Pick, from all of your July writing, your favourite three lines said by your characters.

"Someone kill it, please.  She's all right, only tumbled a bit."
Aikin Ironside

"So.  You have been told.  You are one, I suppose, to know that we are not all mask and gala here."

"I think it would curdle your food either way, coz."
Rupert de la Mare

Any advice for your fellow writers as we reach the final stretch of this challenge?

Shoo, not really!  Everyone's life is so varied and different, the best I could say is to keep writing when you can - and keep reading when you can, because a good dose of someone else's work often helps keep your own creativity flowing.

“To think,” she remarked in her old familiar, steady voice, “I was concerned that there might be wolf-hunts in these parts.” 

4 ripostes:

  1. Splendid, of course. That goes without saying. :) Your second excerpt is spot-on ("But you will loathe them all the more because they break" . . . "Yes . . . I will loathe them because of that.”), and I love your individual quotes so much. How do you manage to squeeze so much brilliance into just a few words? Very like C.S. Lewis, I must say.

    I had to laugh out loud when I came to the part about showers being inspiring, because I do the same exact thing all the time. And I always thought I was the only one. It may sound odd, but it's amazing how many scenes can pop into your head while shampooing and conditioning. Perhaps it's because there are no other distractions?

    — Elizabeth Rose

  2. This was lovely, Jenny - your writing is brilliant! It sounds so descriptive, so real. But like Elizabeth Rose said in her comment, I also laughed out loud when I read that your showers provide you with inspiration.
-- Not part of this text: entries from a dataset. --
/-- One evaluation: 1 STALE, 2 POISONED, 0 satisfied, none when it goes on waiting. -/
def judge (d0 d1 : Word) (g : BitVec 16) (p : BitVec 32) : Option Nat :=
  if bitsOf d0 47 32 ≠ g.toNat then some 1
  else if bitOf d0 48 then some 2
  else if (bitsOf d1 63 32 + 2 ^ 32 - p.toNat) % 2 ^ 32 < 2 ^ 31 then some 0
  else none

def State.judgeWaiter (s : State) (t : Nat) (b : BarWait) : BarWait :=
  match b.judged with
  | some _ => b
  | none =>
    let (d0, d1) := s.barrierWords b.pa
    { b with judged := (judge d0 d1 b.gen b.phase).map (·, t) }

/-- Every waiter on a line evaluated after a write performed at the home at logical time t. -/
def State.evalWaiters (s : State) (line t : Nat) : State :=
  { s with bars := s.bars.map (fun b => if b.pa / 128 = line then s.judgeWaiter t b else b) }

/-- A waiter starts waiting, and is evaluated at once. -/
def State.addWaiter (s : State) (b : BarWait) (t : Nat) : State :=
  { s with bars := s.bars.filter (fun o => o.who != b.who) ++ [s.judgeWaiter t b] }

def State.dropWaiter (s : State) (w : BarWaiter) : State :=
  { s with bars := s.bars.filter (fun o => o.who != w) }

def State.waiterEnd (s : State) (w : BarWaiter) : Option (Nat × Nat) :=
  (s.bars.find? (fun o => o.who == w)).bind (·.judged)

/-! ### Lines at the home -/

def State.hbmLine (s : State) (line : Nat) : BitVec 1024 :=
  BitVec.ofNat 1024 (leNat (s.hbm.bytes (128 * line) 128))

/-- LATTOL of a queue, in µs (R396). -/
def Queue.lattol (q : Queue) : Nat := bitsOf q.desc 63 48

/-- A store to the doorbell of a queue: one that sleeps polls again within LATTOL µs; on any other, and on one that a
store has called already, it has no effect (R401). -/
def Queue.ring (now : Nat) (q : Queue) : Queue :=
  if q.state = 1 && q.waking.isNone then { q with waking := some (now + q.lattol * 1000) } else q

/-- A store to some bytes of a line wakes every queue that sleeps and whose doorbell stands there (R401). -/
def State.ringBells (s : State) (line : Nat) (m : BitVec 128) : State :=
  let hit (q : Queue) : Bool := q.state == 1 && q.bellPa / 128 == line && m &&& byteMask (q.bellPa % 128) 8 != 0
  if s.dies.any (fun d => d.2.queues.any (fun q => hit q.2)) then
    let ring (q : Nat × Queue) : Nat × Queue := if hit q.2 then (q.1, q.2.ring s.quartz) else q
    { s with dies := tabMap (fun _ d => { d with queues := d.queues.map ring }) s.dies }
  else s

/-- Bytes of a line written in memory at the home, and its waiters evaluated. -/
def State.putHbm (s : State) (line : Nat) (d : BitVec 1024) (m : BitVec 128) (t : Nat) : State :=
  let hbm := (List.range 128).foldl (fun h i =>
    if m.getLsbD i then h.set (128 * line + i) (d.extractLsb' (8 * i) 8) else h) s.hbm
  { s with hbm }.evalWaiters line t

/-- The directory entry of a line at a slice or a remote-data cache. -/
def State.dir (s : State) (u : HomeUnit) (line : Nat) : DirLine :=
  match u with
  | .slice d => (tabGet (s.die d).home line).getD
      (.fresh ((tabGet (s.die d).mts (sliceOf line)).getD 0))
  | .rdc d => ((tabGet (s.die d).rdc line).getD .fresh).dir

/-- The line as a remote-data cache holds it. One that it does not hold stands behind every lease granted for lines
that have left it (R373). -/
def State.rdcLine (s : State) (d : DieId) (line : Nat) : RdcLine :=
  (tabGet (s.die d).rdc line).getD
    { RdcLine.fresh with granted := if isHostLine line then 0 else (s.die d).rdcGone }

def State.mapRdc (s : State) (d : DieId) (line : Nat) (f : RdcLine → RdcLine) : State :=
  s.mapDie d (fun k => { k with rdc := tabSet k.rdc line (f (s.rdcLine d line)) })

def State.setDir (s : State) (u : HomeUnit) (line : Nat) (e : DirLine) : State :=
  match u with
  | .slice d => s.mapDie d (fun k => { k with home := tabSet k.home line e })
  | .rdc d => s.mapRdc d line (fun r => { r with dir := e })

/-- The data of a line as its unit holds it. -/
def State.unitLine (s : State) (u : HomeUnit) (line : Nat) : BitVec 1024 :=
  match u with
  | .slice _ => s.hbmLine line
  | .rdc d => (s.rdcLine d line).data

def State.putUnit (s : State) (u : HomeUnit) (line : Nat) (d : BitVec 1024) (m : BitVec 128)
    (t : Nat) : State :=
  match u with
  | .slice _ => s.putHbm line d m t
  | .rdc e => s.mapRdc e line (fun r => { r with data := mergeBits r.data d (byteBits m) })

/-- Words owned by index i (1 to 4). -/
def DirLine.ownerMask (e : DirLine) (i : Nat) : BitVec 16 :=
  (List.range 16).foldl (fun a w =>
    if (e.wmap[w]?.map (·.val)).getD 0 = i then a ||| BitVec.ofNat 16 (2 ^ w) else a) 0

/-- Words held at the home. -/
def DirLine.homeMask (e : DirLine) : BitVec 16 := e.ownerMask 0

/-- The requester of an owner index. -/
def DirLine.owner (e : DirLine) (i : Nat) : Option Owner := (e.owners[i - 1]?).join

/-- The owner indices that hold some word of a mask. -/
def DirLine.ownersOf (e : DirLine) (m : BitVec 16) : List Nat :=
  [1, 2, 3, 4].filter (fun i => e.ownerMask i &&& m != 0)

/-- STATE of a stable line (R245). -/
def DirLine.settle (e : DirLine) : DirLine :=
  let st : HomeSt :=
    if [1, 2, 3, 4].any (fun i => e.ownerMask i == allWords) then .ow
    else if e.homeMask != allWords then .sp
    else if e.sharers.isEmpty then .u else .sh
  { e with st }

/-- Words return to the home; an owner left with none is forgotten. -/
def DirLine.release (e : DirLine) (m : BitVec 16) : DirLine :=
  let e := { e with wmap := Vector.ofFn (fun w => if m.getLsbD w.val then 0 else e.wmap[w]) }
  { e with owners := Vector.ofFn (fun i => if e.ownerMask (i.val + 1) = 0 then none else e.owners[i]) }

def DirLine.addSharer (e : DirLine) (r : Nat) : DirLine :=
  if e.sharers.contains r then e else { e with sharers := e.sharers ++ [r] }

def DirLine.dropSharer (e : DirLine) (r : Nat) : DirLine :=
  { e with sharers := e.sharers.filter (· != r) }

/-- A mask granted to a requester: at the index it has already, else the lowest free one (R389). -/
def DirLine.grant (e : DirLine) (r turn : Nat) (m : BitVec 16) : DirLine :=
  let have? := (List.range 4).find? (fun i => (e.owner (i + 1)).any (·.id == r))
  let free := (List.range 4).find? (fun i => (e.owner (i + 1)).isNone)
  match have? <|> free with
  | none => e
  | some i =>
    let e := { e with wmap := Vector.ofFn (fun w =>
      if m.getLsbD w.val then Fin.ofNat 5 (i + 1) else e.wmap[w]) }
    { e with owners := Vector.ofFn (fun j =>
        if j.val = i then some ((e.owners[j]).getD { id := r, since := turn })
        else if e.ownerMask (j.val + 1) = 0 then none else e.owners[j]) }

/-! ### The L1 (R244, R249) -/

/-- The wake event of every WAITA of the core that watches a line (R289). -/
def Core.wakeLine (k : Core) (line : Nat) : Core :=
  let hit : Option Watch → Bool
    | some (.tracked l _) | some (.owned l _) | some (.host l) => l == line
    | _ => false
  if k.ctxs.toList.any (fun x => hit x.watch) then
    { k with ctxs := k.ctxs.map (fun x => if hit x.watch then { x with watch := none } else x) }
  else k

/-- A line kept, or forgotten when no word of it is valid. -/
def Core.l1Put (k : Core) (line : Nat) (l : L1Line) : Core :=
  { k with l1 := if l.valid = 0 then tabDel k.l1 line else tabSet k.l1 line l }

/-- The words of a line that are tracked. -/
def L1Line.tracked (l : L1Line) : BitVec 16 := l.valid &&& ~~~l.owned &&& ~~~l.leased

/-- The line without its tracked words. -/
def L1Line.untrack (l : L1Line) : L1Line := { l with valid := l.valid &&& (l.owned ||| l.leased), former := false }

/-- INV: tracked words are dropped; leased ones stay. -/
def Core.l1Inv (k : Core) (line : Nat) : Core :=
  match tabGet k.l1 line with
  | none => k.wakeLine line
  | some l => (k.l1Put line l.untrack).wakeLine line

/-- RCR and RCW of owned words: the core after it, and the line as it was. Words recalled for read stay as a tracked
copy; a line that a recall for write leaves with no owned word holds nothing any more (R249). None when the words are
not here: they are in a write-back already sent, or their grant is still on its way. -/
def Core.l1Recall (k : Core) (line : Nat) (m : BitVec 16) (write : Bool) : Option (Core × L1Line) :=
  match tabGet k.l1 line with
  | none => none
  | some l =>
    if l.owned &&& m ≠ m then none
    else
      let owned := l.owned &&& ~~~m
      let l' : L1Line :=
        if write then { l with valid := if owned = 0 then 0 else l.valid &&& ~~~m, owned,
                               written := l.written &&& ~~~m }
        else
          { l with owned, written := l.written &&& ~~~m, former := true,
                   trackWts := if l.tracked = 0 then l.wts else max l.wts l.trackWts }
      some ((k.l1Put line l').wakeLine line, l)

/-- The answer of a core of a die to a recall taken at once. -/
def State.coreRecall (s : State) (c : CoreId) (line : Nat) (m : BitVec 16) (write : Bool) :
    Option (State × L1Line) :=
  ((s.core c).l1Recall line m write).map (fun p => (s.setCore c p.1, p.2))

def dieCore (d : DieId) (i : Nat) : CoreId := coreOf (d.val * 256 + i % 256)

/-- An invalidation that passes a tracked grant still on its way from a unit, to an agent or to any: the grant
serves its load once, and no copy is kept. -/
def State.voidGrants (s : State) (src : Nat) (dst : Option Nat) (line : Nat) : State :=
  let void (f : Flight) : Flight :=
    match f.ev.arg with
    | .proto p =>
      if f.src = src && dst.all (· == f.dst) && p.line = line && p.grant = .tracked then
        { f with ev := { f.ev with arg := .proto { p with grant := .value } } }
      else f
    | _ => f
  { s with pending := s.pending.map void }

/-- Is a grant of some of the words of a mask on its way to an agent? A recall that overtakes it waits. -/
def State.grantComing (s : State) (dst line : Nat) (m : BitVec 16) : Bool :=
  s.pending.any (fun f =>
    match f.ev.row, f.ev.arg with
    | .data, .proto p => f.dst == dst && p.line == line && p.grant == .owned && p.mask &&& m != 0
    | _, _ => false)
It's the same for me as well - except for it's mostly baths in my case. I agree, Elizabeth Rose: "it's amazing how many scenes can pop into your head while shampooing and conditioning." For while, I also thought I was the only one! LOL! Non-writers must think we're an odd set: receiving writing inspiration while shampooing our tresses!

    From one writer to another,


  3. Oh my goodness, so I'm not the only one who gets inspiration while I shower?? I guess it's because the world is blocked out, and you are alone with your thoughts. And water is inspiring? I don't know...:)
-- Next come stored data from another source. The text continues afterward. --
/-- The context of an activation loaded again as at handler entry (R265), that of a remote message as R378 has it. What has been
ordered of the activation stays ordered, and a grace period runs on. -/
def State.entryAgain (s : State) (c : CoreId) (x : CtxId) : Ctx :=
  let y := s.ctx c x
  match y.act with
  | none => y
  | some a =>
    let sl := s.slot c a.slot
    let g := s.slotGrant sl
    let remote : Bool := match a.msg.src with | .remote _ => true | _ => false
    let ordered (t : Stop) : Bool := match t with | .fault _ _ _ _ => false | _ => true
    { Ctx.entry c a.slot sl a.mbox a.msg none g.1 g.2 with
      issued := y.issued, blocked := y.blocked, acqSys := remote, graceEnd := y.graceEnd,
      stops := y.stops.filter ordered }

/-- Has a chunk touched lines homed on more than one die (R267)? -/
def Chunk.spansDies (k : Chunk) : Bool :=
  match (k.reads.map (·.1) ++ k.writes.map (·.line)).map lineDie with
  | [] => false
  | d :: r => r.any (· != d)

/-- An optimistic chunk aborts: its log is undone, its buffered and held work discarded, and the
activation starts again in serial mode (R266). -/
def State.abortChunk (s : State) (c : CoreId) (x : CtxId) : State :=
  let k := (s.ctx c x).chunk
  if k.active && !k.serial then
    let s := (s.releaseSerial c x).undoLog k.log
    let y := s.entryAgain c x
    s.mapCtx c x (fun _ => { y with chunk := { Chunk.none with
      active := true, serial := true, attempts := k.attempts, manyDies := k.manyDies || k.spansDies } })
  else s

/-! ### Ending an activation (R142) -/

/-- Messages that a slot holds in the core's store. -/
def Slot.stored (sl : Slot) : Nat := sl.mboxes.foldl (fun n m => n + m.waiting.length) 0

/-- Open gate levels of a context leave the guard's counts (R208). -/
def Guard.leave (g : Guard) (ls : List Level) : Guard :=
  ls.foldl (fun g l =>
    let n := (tabGet g.gateCounts l.gate.toNat).getD 0
    { g with gateCounts := if n ≤ 1 then tabDel g.gateCounts l.gate.toNat
        else tabSet g.gateCounts l.gate.toNat (n - 1) }) g

/-! ### Operand slots (R306, R307) -/

/-- Fields that every command has in common: dwords 0, 4 and 5. -/
def Command.dword (c : Command) (i : Nat) : Word := c.payload[i]?.getD 0
def Command.opc (c : Command) : Nat := bitsOf (c.dword 0) 7 0

/-- Fields of a matrix command (R327). -/
def Command.steps (c : Command) : Nat := bitsOf (c.dword 0) 29 22
def Command.acc (c : Command) : Fin 4 := Fin.ofNat 4 (bitsOf (c.dword 0) 21 20)
def Command.fmt (c : Command) : Nat := bitsOf (c.dword 0) 19 16
def Command.adds (c : Command) : Bool := bitsOf (c.dword 0) 15 14 == 1
def Command.isMma (c : Command) : Bool := c.opc == 1

/-- The A slot and the B slot of a step (R307). -/
def Command.slotA (c : Command) (i : Nat) : Nat := bitsOf (c.dword 3) 5 0 + i * bitsOf (c.dword 3) 11 6
def Command.slotB (c : Command) (i : Nat) : Nat := bitsOf (c.dword 3) 17 12 + i * bitsOf (c.dword 3) 23 18

/-- The slots a command names. -/
def Command.slots (c : Command) : List Nat :=
  if c.isMma then (List.range c.steps).flatMap (fun i => [c.slotA i, c.slotB i]) else []

/-- LEN of a copy (R297). -/
def Copy.len (v : Copy) : Nat := bitsOf v.w2 31 0

/-- Does an address lie in the operand window? -/
def inOperand (a : Word) : Bool :=
  Config.opwBase ≤ a.toNat && a.toNat < Config.opwBase + Config.opndBytes

/-- Does a copy in flight on the core still write an operand slot? -/
def Copy.writesSlot (v : Copy) (n : Nat) : Bool :=
  let lo := Config.opwBase + 4096 * n
  v.state != .ended && inOperand v.w1 && v.w1.toNat + v.prog < lo + 4096 && lo < v.w1.toNat + v.len

/-- Does a gather in flight still write an operand slot of a core? -/
def Gather.writesSlot (g : Gather) (c : CoreId) (n : Nat) : Bool :=
  g.opw && g.dcore == c && g.doff < 4096 * n + 4096 && 4096 * n < g.doff + g.n * g.rowBytes

/-- Is an engine write to some bytes of a core's scratchpad or operand window on its way? -/
def State.storeOut (s : State) (c : CoreId) (window : Bool) (lo hi : Nat) : Bool :=
  s.pending.any (fun f =>
    match f.ev.arg with
    | .sector t w off bs _ _ => t == c && w == window && off < hi && lo < off + bs.length
    | _ => false)

/-- Is an operand slot named by a queued or running command, or still written by a copy or a gather? -/
def State.slotInUse (s : State) (c : CoreId) (n : Nat) : Bool :=
  let x := (s.core c).matrix
  x.queue.any (·.slots.contains n) || x.running.any (·.cmd.slots.contains n) ||
  (s.core c).copies.toList.any (fun v => v.any (·.writesSlot n)) ||
  (s.cluster (clusterOf c)).gathers.any (·.writesSlot c n) || s.storeOut c true (4096 * n) (4096 * n + 4096)

/-- A slot zeroed. -/
def Core.zeroSlot (k : Core) (n : Nat) : Core :=
  { k with opnd := k.opnd.clear (4096 * n) 4096 }

/-- Is an actor that once was of a core there no more? -/
def Core.actorGone (k : Core) (a : Nat) : Bool := a != 0 && !k.slots.toList.any (·.actor == a)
    I'm really liking what I know of Rupert de la Mer. He just sounds...intriguing. :)


  4. Jenny, I find it horrible to come at a tail end of a blog conversation, because really all that I would have liked to say, has usually been said already, and a lot more aptly at times!

    Me too! I often get inspiration while shampooing my tresses. I used to even more, when my hair was waist-length... now that gave me enough "private" time to really come up with inspiration. To be totally frank, my time in the shower is usually the best time to think of really serious, and deep things... things no one will catch me thinking anywhere else!

    Enough of that... Rupert de la Mer is the kind of antagonists I like, the kind that really sound REAL.

    I feasted on your astounding snippets with as much relish as always, and I cannot agree with Elizabeth Rose more when she said "How do you manage to squeeze so much brilliance into just a few words? Very like C.S. Lewis, I must say."

    Well, without anymore "ado", I just really loved this post!